I am working on Google Tensorboard, and I\'m feeling confused about the meaning of Histogram Plot. I read the tutorial, but it seems unclear to me. I really appreciate if anyone
I came across this question earlier, while also seeking information on how to interpret the histogram plots in TensorBoard. For me, the answer came from experiments of plotting known distributions. So, the conventional normal distribution with mean = 0 and sigma = 1 can be produced in TensorFlow with the following code:
import tensorflow as tf
cwd = "test_logs"
W1 = tf.Variable(tf.random_normal([200, 10], stddev=1.0))
W2 = tf.Variable(tf.random_normal([200, 10], stddev=0.13))
w1_hist = tf.summary.histogram("weights-stdev_1.0", W1)
w2_hist = tf.summary.histogram("weights-stdev_0.13", W2)
summary_op = tf.summary.merge_all()
init = tf.initialize_all_variables()
sess = tf.Session()
writer = tf.summary.FileWriter(cwd, session.graph)
sess.run(init)
for i in range(2):
writer.add_summary(sess.run(summary_op),i)
writer.flush()
writer.close()
sess.close()
Here is what the result looks like: histogram of normal distribution with 1.0 standard deviation. The horizontal axis represents time steps. The plot is a contour plot and has contour lines at the vertical axis values of -1.5, -1.0, -0.5, 0.0, 0.5, 1.0, and 1.5.
Since the plot represents a normal distribution with mean = 0 and sigma = 1 (and remember that sigma means standard deviation), the contour line at 0 represents the mean value of the samples.
The area between the contour lines at -0.5 and +0.5 represent the area under a normal distribution curve captured within +/- 0.5 standard deviations from the mean, suggesting that it is 38.3% of the sampling.

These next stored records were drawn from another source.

/-- It waits for its source. -/
theorem witness_DecIntoNextRead_waits :
    (intoMiddle []).inputs = [.serveDec 1] ∧ (intoMiddle []).halted = false ∧
    ((intoMiddle []).decAt 1).job = some ⟨0, true, 2, [0x1B]⟩ ∧ (intoMiddle []).srcAt 1 = [] := by decide

/-- A state of `witness_DecIntoNextRead` in which the command goes on meets the invariant, so that the lock stays taken. -/
theorem witness_DecIntoNextRead_inv :
    (intoMiddle [⟨[], .none⟩]).Inv ∧ ((intoMiddle [⟨[], .none⟩]).decAt 1).lock = true := by
  have hi := decOpened_inv [⟨[], .none⟩]
  refine ⟨⟨hi.params, hi.slots, fun e => ⟨(hi.enc e).bound, (hi.enc e).lock, (hi.enc e).hwm, (hi.enc e).job⟩,
    fun d => ?_⟩, by decide⟩
  by_cases h : d = 1
  · subst h
    refine ⟨fun _ => by decide, by decide, fun h => absurd h (by decide), fun j hj => ?_⟩
    obtain rfl : (⟨0, true, 2, [0x1B]⟩ : DecJob) = j := Option.some.inj hj
    exact ⟨by decide, by decide, by decide, .inr ⟨by decide, rfl⟩⟩
  · have hd : (intoMiddle [⟨[], .none⟩]).decAt d = Decoder.reset :=
      (setDec_decAt_ne _ _ _ _ h).trans (decOpened_dec_ne _ h)
    refine ⟨?_, ?_, ?_, ?_⟩ <;> rw [hd] <;> simp [Decoder.reset]

/-! ### One-shot commands -/

theorem witness_OsEncodeResult :
    SlotReady loaded 1 ∧ (loaded.slotAt 1).valid = true ∧ (15 : Word32).toNat < 16 * ([0x1B] : List Byte).length ∧
    16 * ([0x1B] : List Byte).length ≤ (16 : Word32).toNat :=
  ⟨slot_ready_loaded, by decide, by decide, by decide⟩

theorem witness_OsDecodeResult :
    SlotReady loaded 0 ∧ (loaded.slotAt 0).valid = true ∧ (group1B.take 15).length % 16 ≠ 0 ∧ group1B.length % 16 = 0 ∧
    (0 : Word32).toNat < group1B.length / 16 ∧ group1B.length / 16 ≤ (1 : Word32).toNat ∧
    decBytes (loaded.tokens 0) group1B = ([0x1B], none) ∧ groupBad.length % 16 = 0 ∧
    groupBad.length / 16 ≤ (1 : Word32).toNat ∧
    decBytes (loaded.tokens 0) groupBad = ([], some ⟨0x62, 0x62, 0x78, 0x62⟩) :=
  ⟨⟨by decide, by decide⟩, by decide, by decide, by decide, by decide, by decide, by decide, by decide, by decide,
    by decide⟩

theorem witness_PseudoOperationsFit :
    (List.replicate 16777215 (0 : Byte)).length ≤ Config.lenMax ∧ SlotReady loaded 1 ∧ (loaded.slotAt 1).valid = true :=
  ⟨longest_fits, slot_ready_loaded, by decide⟩

theorem witness_OneShotRoundTrip :
    (decOpened []).Inv ∧ SlotReady (decOpened []) 1 ∧ ((decOpened []).slotAt 1).valid = true ∧
    16 * ([0x1B] : List Byte).length ≤ (16 : Word32).toNat ∧ ([0x1B] : List Byte).length ≤ (1 : Word32).toNat :=
  ⟨decOpened_inv [], ⟨by decide, by decide⟩, by decide, by decide, by decide⟩

/-! ### Frames and the whole machine -/

theorem witness_AlphabetAndOneShotFrame :
    (∃ t, exec (.alphaEncv 1 0) loaded = .next t) ∧ (∃ t, exec (.alphaDect 1 ⟨0, 0, 0, 0⟩) loaded = .next t) ∧
    (∃ t, exec (.osEncode 1 [1] 16) loaded = .next t) ∧ (∃ t, exec (.osDecode 1 boat 1) loaded = .next t) ∧
    (∃ t, exec (.alphaLoad 1 abcd) State.reset = .next t) ∧ (∃ t, exec (.alphaMust 1 abcd) loaded = .next t) :=
  ⟨⟨_, rfl⟩, ⟨_, rfl⟩, ⟨_, rfl⟩, ⟨_, rfl⟩, ⟨_, rfl⟩, ⟨_, rfl⟩⟩

theorem witness_EncoderCommandsFrame :
    (∃ t, exec (.encOpen 1 1) loaded = .next t) ∧ ([0x01] : List Byte).length ≤ Config.lenMax ∧
    ∃ t, exec (.encWrite 1 [0x01]) (encOpened [⟨16, none⟩]) = .next t :=
  ⟨⟨_, rfl⟩, by decide, ⟨_, rfl⟩⟩

theorem witness_DecoderCommandsFrame :
    (∃ t, exec (.decOpen 1 1) loaded = .next t) ∧
    (∃ t, exec (.decRead 1 1) (decOpened [⟨group1B, .none⟩]) = .next t) ∧
    ∃ t, exec (.decInto 1 1) (decOpened [⟨group1B, .none⟩]) = .next t :=
  ⟨⟨_, rfl⟩, ⟨_, rfl⟩, ⟨_, rfl⟩⟩

/-- Two machines that differ in the other instance, in its port and in the record. -/
theorem witness_InstanceIsolation :
    let s1 := decOpened [⟨group1B, .none⟩]
    let s2 := ((s1.setDec 0 { Decoder.reset with bound := true }).setSrc 0 [⟨[1], .eos⟩]).emit .reset
    targetOf (.decRead 1 1) = .dec 1 ∧ s1.decAt 1 = s2.decAt 1 ∧ s1.srcAt 1 = s2.srcAt 1 ∧ s1.alpha = s2.alpha ∧
    s1.params = s2.params ∧ s1.halted = s2.halted ∧ s1.caller = s2.caller ∧ ∃ t, exec (.decRead 1 1) s1 = .next t :=
  ⟨rfl, by decide, by decide, rfl, rfl, rfl, rfl, _, rfl⟩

The area between the contour lines at -1.0 and +1.0 represent the area under a normal distribution curve captured within +/- 1.0 standard deviations from the mean, suggesting that it is 68.3% of the sampling.
The area between the contour lines at -1.5 and +1-.5 represent the area under a normal distribution curve captured within +/- 1.5 standard deviations from the mean, suggesting that it is 86.6% of the sampling.

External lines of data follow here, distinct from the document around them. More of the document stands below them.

-- ==== Sys2Proof/Machine/Flags.lean ====
section
/-! DEFINITION. Status: the alert causes and the pending set (R144), the evaluation of ALERT# (R147, R148),
the codes of results and states, the echo byte (R39) and the status block (R41). -/

namespace Sys2Proof.Machine

/-- A cause's position in the pending set and the mask (R144). -/
def Cause.bit : Cause → Half
  | .chainFault => 0x001
  | .sealNote => 0x002
  | .stopReached => 0x004
  | .recordLoss => 0x008
  | .grantLost => 0x010
  | .counterWrap => 0x020
  | .wdWarn => 0x040
  | .wdFired => 0x080
  | .frameError => 0x100

/-- The pending set holds the cause. -/
def Alerts.has (a : Alerts) (c : Cause) : Bool := a.raised &&& c.bit != 0

/-- Raising a cause adds it to the pending set; the raisings coalesce (R144). -/
def raise (c : Cause) (s : State) : State := { s with alerts.raised := s.alerts.raised ||| c.bit }

/-- Removing the causes of a mask from the pending set. -/
def removeCauses (mask : Half) (s : State) : State :=
  { s with alerts.raised := s.alerts.raised &&& ~~~mask }

/-- The recorder's four causes (section 9.5). -/
def recorderCauses : Half :=
  Cause.chainFault.bit ||| Cause.sealNote.bit ||| Cause.stopReached.bit ||| Cause.recordLoss.bit

/-- The pending set and the mask have a cause in common (R39, R147). -/
def alertWanted (s : State) : Bool := s.alerts.raised &&& s.alerts.mask != 0

/-- ALERT# at the end of an event: driven as R147 says, or at its held level while a hold is active (R148). -/
def evalAlert (s : State) : State :=
  { s with outPins.alertLow := if s.hold.active then s.hold.alertLow else alertWanted s }

/-- The codes of the results (section 2.2). -/
def Result.code : Result → BitVec 4
  | .done => 0
  | .unknown => 1
  | .guard => 2
  | .state => 3
  | .operand => 4
  | .committed => 5
  | .held => 6
  | .locked => 7
  | .truncated => 8
  | .framing => 9
  | .denied => 10
  | .transition => 11

/-- The life cycle's code in status byte 0 (R41). Only OPEN and COMMITTED are ever visible (R27). -/
def Life.code : Life → BitVec 2
  | .opened => 1
  | .committed => 2
  | _ => 0

/-- The unit states' codes (R59). -/
def UnitState.code : UnitState → BitVec 2
  | .locked => 0
  | .off => 1
  | .ready => 2
  | .running => 3

/-- The fault kinds' codes (R41). -/
def FaultKind.code : FaultKind → Byte
  | .none => 0
  | .void => 1
  | .linkChain => 2
  | .range => 3
  | .endOfDirectory => 4

/-- The supervisor states' codes (R41). -/
def WdState.code : WdState → BitVec 2
  | .off => 0
  | .openWatch => 1
  | .watch => 2

/-- The supervisor phases' codes (R41). -/
def WdPhase.code : WdPhase → BitVec 2
  | .quiet => 0
  | .warned => 1
  | .pulsing => 2

/-- The reset causes' codes (R171). -/
def ResetCause.code : ResetCause → Byte
  | .por => 1
  | .pin => 2
  | .command => 3

/-- E, the enable control of a unit state (R59). -/
def UnitState.enabled : UnitState → Bool
  | .ready => true
  | .running => true
  | _ => false

/-- The echo byte (R39). -/
def echoByte (s : State) : Byte :=
  s.lastResult.code.setWidth 8 ||| bitByte (alertWanted s) 4 ||| bitByte (s.life == .committed) 5
    ||| bitByte s.locked 6 ||| bitByte s.hold.active 7

/-- Status bytes 6 and 7: the five unit states, two bits each (R41). -/
def unitField (u : Units) : Half :=
  (u.edge.code.setWidth 16) ||| (u.dwell.code.setWidth 16 <<< 2) ||| (u.link.code.setWidth 16 <<< 4)
    ||| (u.tally.code.setWidth 16 <<< 6) ||| (u.recorder.code.setWidth 16 <<< 8)

/-- The status block (R41). -/
def statusBlock (s : State) : List Byte :=
  [s.life.code.setWidth 8 ||| bitByte s.locked 2 ||| bitByte s.hold.active 3
      ||| ((BitVec.ofNat 3 s.hold.remaining).setWidth 8 <<< 4),
   s.lastResult.code.setWidth 8]
  ++ leBytes s.alerts.raised 2
  ++ leBytes s.alerts.mask 2
  ++ leBytes (unitField s.units) 2
  ++ [s.recorder.cursor.entry.setWidth 8 ||| bitByte s.recorder.cursor.placed 6
        ||| bitByte s.recorder.cursor.blocked 7,
      s.recorder.cursor.leaf,
      BitVec.ofNat 8 (s.recorder.cursor.offset / 4),
      BitVec.ofNat 8 s.recorder.queue.length,
      s.alerts.faultKind.code,
      s.alerts.faultEntry.setWidth 8,
      s.supervisor.state.code.setWidth 8 ||| (s.supervisor.phase.code.setWidth 8 <<< 2),
      s.supervisor.tally,
      s.resetCause.code,
      s.resetCount]
  ++ leBytes s.recorder.leafSeq 2

end Sys2Proof.Machine
end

The palest region extends a little beyond +/- 4.0 standard deviations from the mean, and only about 60 per 1,000,000 samples will be outside of this range.
While Wikipedia has a very thorough explanation, you can get the most relevant nuggets here.
Actual histogram plots will show several things. The plot regions will grow and shrink in vertical width as the variation of the monitored values increases or decreases. The plots may also shift up or down as the mean of the monitored values increases or decreases.
(You may have noted that the code actually produces a second histogram with a standard deviation of 0.13. I did this to clear up any confusion between the plot contour lines and the vertical axis tick marks.)